Description of the task: Lines from the top of the entries through the line that has "let was := u.writers.find? l" must be duplicated exactly, and no others.

═════ Records supplied

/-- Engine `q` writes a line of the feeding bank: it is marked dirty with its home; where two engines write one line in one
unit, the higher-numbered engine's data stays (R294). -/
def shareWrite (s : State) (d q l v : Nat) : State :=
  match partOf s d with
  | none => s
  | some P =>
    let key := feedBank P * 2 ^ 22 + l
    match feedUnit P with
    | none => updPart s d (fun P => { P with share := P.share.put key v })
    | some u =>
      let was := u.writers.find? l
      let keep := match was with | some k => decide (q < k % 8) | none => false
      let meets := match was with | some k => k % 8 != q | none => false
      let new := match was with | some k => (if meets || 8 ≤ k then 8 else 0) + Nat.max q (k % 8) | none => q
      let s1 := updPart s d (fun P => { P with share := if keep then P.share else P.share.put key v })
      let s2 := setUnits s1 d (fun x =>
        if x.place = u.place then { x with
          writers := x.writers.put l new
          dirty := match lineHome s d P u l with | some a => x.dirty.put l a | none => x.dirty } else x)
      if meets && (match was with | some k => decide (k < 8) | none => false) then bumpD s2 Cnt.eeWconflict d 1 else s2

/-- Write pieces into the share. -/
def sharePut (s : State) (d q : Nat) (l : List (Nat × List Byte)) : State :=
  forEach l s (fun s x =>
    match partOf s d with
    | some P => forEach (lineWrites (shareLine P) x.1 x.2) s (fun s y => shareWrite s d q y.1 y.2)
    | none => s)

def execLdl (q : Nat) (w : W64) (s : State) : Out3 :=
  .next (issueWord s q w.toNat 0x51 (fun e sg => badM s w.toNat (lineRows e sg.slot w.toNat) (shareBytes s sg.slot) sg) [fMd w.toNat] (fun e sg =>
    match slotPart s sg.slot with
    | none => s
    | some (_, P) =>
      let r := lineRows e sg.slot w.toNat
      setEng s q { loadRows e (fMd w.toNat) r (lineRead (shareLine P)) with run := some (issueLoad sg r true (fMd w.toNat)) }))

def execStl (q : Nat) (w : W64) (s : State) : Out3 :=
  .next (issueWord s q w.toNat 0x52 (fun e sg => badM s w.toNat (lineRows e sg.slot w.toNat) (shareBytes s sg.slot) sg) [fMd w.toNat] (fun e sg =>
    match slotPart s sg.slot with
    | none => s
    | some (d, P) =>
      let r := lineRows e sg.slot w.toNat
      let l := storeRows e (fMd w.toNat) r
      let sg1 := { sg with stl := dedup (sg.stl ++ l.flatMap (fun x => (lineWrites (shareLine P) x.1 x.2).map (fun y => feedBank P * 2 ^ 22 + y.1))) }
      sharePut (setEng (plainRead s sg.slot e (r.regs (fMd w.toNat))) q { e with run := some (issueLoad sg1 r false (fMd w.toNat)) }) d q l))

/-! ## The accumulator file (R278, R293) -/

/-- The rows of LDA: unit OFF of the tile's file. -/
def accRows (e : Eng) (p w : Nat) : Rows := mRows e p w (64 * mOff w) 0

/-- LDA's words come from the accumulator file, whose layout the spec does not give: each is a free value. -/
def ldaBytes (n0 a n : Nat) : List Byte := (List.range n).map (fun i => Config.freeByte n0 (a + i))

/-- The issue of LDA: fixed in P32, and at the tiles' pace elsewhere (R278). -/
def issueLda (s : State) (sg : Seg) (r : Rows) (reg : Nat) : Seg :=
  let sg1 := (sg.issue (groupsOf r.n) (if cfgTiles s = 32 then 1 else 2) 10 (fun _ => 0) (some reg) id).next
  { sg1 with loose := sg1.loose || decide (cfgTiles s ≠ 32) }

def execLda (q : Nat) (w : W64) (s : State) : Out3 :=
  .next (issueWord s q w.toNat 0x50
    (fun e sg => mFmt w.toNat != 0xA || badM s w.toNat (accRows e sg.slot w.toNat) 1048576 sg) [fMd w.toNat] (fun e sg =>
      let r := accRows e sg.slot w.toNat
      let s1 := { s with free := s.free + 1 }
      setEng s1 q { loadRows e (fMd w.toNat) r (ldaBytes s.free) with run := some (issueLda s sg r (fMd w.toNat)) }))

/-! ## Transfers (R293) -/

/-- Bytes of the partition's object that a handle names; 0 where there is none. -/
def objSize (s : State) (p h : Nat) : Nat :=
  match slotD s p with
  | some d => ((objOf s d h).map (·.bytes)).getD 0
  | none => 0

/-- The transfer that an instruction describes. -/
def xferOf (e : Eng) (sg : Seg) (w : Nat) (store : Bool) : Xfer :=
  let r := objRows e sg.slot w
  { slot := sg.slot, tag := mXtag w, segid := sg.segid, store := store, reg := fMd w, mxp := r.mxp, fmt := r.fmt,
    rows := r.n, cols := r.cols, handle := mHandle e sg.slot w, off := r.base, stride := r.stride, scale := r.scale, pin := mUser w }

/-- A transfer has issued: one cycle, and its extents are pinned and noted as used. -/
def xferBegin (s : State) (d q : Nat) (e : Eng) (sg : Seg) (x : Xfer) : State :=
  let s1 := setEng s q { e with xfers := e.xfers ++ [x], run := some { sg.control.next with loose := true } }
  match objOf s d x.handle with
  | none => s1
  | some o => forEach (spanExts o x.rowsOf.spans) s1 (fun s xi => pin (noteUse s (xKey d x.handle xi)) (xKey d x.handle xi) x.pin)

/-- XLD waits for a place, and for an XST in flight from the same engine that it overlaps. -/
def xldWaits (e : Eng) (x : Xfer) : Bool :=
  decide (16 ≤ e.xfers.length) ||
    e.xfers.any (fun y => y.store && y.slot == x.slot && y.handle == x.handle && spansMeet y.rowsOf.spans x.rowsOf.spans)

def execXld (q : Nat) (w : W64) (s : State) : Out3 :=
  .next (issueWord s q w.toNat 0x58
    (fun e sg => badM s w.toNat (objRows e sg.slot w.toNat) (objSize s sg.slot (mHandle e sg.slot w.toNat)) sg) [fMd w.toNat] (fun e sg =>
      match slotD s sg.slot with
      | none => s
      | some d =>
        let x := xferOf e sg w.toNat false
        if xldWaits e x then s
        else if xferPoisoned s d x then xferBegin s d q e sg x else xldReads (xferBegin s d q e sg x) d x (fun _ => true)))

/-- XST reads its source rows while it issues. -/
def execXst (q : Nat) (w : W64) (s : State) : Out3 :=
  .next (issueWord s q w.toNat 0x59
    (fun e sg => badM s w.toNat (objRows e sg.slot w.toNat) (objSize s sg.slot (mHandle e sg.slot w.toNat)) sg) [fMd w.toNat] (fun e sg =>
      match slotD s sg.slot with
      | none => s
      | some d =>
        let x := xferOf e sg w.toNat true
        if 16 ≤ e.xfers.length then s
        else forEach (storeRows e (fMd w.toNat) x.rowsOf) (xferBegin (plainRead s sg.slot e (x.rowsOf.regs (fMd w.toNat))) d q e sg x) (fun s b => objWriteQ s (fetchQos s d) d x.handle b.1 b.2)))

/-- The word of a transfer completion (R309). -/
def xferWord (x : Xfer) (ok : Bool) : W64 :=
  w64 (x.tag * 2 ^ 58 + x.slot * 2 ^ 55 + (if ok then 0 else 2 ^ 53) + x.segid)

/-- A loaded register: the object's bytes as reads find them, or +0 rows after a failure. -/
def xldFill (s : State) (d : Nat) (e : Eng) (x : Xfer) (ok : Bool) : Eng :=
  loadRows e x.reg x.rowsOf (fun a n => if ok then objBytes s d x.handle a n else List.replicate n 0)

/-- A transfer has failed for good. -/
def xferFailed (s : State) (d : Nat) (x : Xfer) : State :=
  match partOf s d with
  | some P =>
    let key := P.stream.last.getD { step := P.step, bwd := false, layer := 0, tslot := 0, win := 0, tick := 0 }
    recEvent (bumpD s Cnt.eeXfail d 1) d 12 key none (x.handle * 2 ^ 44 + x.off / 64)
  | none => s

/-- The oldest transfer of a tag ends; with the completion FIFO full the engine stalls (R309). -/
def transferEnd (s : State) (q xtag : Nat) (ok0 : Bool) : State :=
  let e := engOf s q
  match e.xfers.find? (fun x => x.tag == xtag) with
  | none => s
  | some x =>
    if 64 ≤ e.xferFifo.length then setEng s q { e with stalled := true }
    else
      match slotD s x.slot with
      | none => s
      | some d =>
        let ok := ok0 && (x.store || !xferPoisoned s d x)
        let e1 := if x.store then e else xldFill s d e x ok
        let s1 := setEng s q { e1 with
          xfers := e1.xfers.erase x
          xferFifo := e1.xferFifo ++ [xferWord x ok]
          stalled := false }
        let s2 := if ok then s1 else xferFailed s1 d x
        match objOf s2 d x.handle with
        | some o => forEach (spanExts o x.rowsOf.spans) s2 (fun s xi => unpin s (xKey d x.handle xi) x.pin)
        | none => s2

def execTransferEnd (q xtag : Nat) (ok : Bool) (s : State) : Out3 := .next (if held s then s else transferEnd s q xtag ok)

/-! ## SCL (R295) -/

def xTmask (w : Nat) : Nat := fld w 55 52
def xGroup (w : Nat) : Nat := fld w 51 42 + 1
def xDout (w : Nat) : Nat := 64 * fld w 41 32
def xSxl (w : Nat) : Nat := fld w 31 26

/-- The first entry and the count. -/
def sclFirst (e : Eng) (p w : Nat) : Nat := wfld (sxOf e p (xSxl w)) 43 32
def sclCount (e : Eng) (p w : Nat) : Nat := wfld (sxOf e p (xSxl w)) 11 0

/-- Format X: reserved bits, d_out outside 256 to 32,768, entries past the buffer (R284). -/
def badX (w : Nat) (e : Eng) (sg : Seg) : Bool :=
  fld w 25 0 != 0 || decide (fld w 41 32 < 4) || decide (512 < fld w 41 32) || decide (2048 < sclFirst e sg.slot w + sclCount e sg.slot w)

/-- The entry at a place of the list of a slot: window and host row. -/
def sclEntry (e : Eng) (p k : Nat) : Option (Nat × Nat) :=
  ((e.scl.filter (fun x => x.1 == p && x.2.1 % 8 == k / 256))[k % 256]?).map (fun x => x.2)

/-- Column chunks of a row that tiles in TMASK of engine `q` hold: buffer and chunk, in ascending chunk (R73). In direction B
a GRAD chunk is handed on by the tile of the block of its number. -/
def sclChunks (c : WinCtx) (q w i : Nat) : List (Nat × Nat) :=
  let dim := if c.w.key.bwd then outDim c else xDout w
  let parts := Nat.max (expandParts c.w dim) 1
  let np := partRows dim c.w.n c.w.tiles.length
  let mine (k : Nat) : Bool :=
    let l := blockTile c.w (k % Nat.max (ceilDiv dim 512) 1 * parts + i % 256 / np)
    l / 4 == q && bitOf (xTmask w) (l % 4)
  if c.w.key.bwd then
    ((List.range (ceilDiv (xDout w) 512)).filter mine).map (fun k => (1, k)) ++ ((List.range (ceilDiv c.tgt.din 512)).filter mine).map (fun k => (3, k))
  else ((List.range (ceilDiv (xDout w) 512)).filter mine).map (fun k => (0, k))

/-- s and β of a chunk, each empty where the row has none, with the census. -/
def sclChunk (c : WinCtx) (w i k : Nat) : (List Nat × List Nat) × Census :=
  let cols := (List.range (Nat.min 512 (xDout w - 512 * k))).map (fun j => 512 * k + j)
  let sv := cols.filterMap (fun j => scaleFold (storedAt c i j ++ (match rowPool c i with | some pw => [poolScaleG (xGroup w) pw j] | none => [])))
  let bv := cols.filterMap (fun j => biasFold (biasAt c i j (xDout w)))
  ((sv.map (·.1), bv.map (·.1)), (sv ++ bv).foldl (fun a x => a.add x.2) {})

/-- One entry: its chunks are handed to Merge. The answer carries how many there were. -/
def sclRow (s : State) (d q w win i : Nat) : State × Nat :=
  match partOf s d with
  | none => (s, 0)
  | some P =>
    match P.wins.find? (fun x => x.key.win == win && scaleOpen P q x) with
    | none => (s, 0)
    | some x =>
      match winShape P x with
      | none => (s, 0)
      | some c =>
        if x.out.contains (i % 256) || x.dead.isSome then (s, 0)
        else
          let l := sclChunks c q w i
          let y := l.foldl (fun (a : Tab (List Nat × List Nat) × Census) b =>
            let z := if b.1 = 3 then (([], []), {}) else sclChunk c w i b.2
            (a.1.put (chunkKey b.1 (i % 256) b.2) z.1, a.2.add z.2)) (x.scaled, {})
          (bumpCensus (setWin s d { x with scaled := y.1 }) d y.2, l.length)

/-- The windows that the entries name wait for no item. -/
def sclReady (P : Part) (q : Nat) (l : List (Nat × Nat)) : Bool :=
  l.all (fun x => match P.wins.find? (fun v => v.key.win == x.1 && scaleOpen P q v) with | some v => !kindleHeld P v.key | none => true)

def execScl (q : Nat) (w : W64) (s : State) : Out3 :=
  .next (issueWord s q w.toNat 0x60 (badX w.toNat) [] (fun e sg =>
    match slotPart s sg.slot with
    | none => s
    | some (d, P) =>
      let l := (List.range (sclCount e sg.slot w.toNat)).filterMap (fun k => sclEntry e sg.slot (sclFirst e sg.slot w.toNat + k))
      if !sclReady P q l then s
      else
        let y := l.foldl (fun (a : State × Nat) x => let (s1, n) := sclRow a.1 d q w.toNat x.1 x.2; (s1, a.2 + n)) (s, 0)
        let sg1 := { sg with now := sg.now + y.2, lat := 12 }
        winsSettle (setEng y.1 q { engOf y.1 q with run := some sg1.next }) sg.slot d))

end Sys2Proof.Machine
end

══════════

Response area:
/-- Engine `q` writes a line of the feeding bank: it is marked dirty with its home; where two engines write one line in one
unit, the higher-numbered engine's data stays (R294). -/
def shareWrite (s : State) (d q l v : Nat) : State :=
  match partOf s d with
  | none => s
  | some P =>
    let key := feedBank P * 2 ^ 22 + l
    match feedUnit P with
    | none => updPart s d (fun P => { P with share := P.share.put key v })
    | some u =>
      let was := u.writers.find? l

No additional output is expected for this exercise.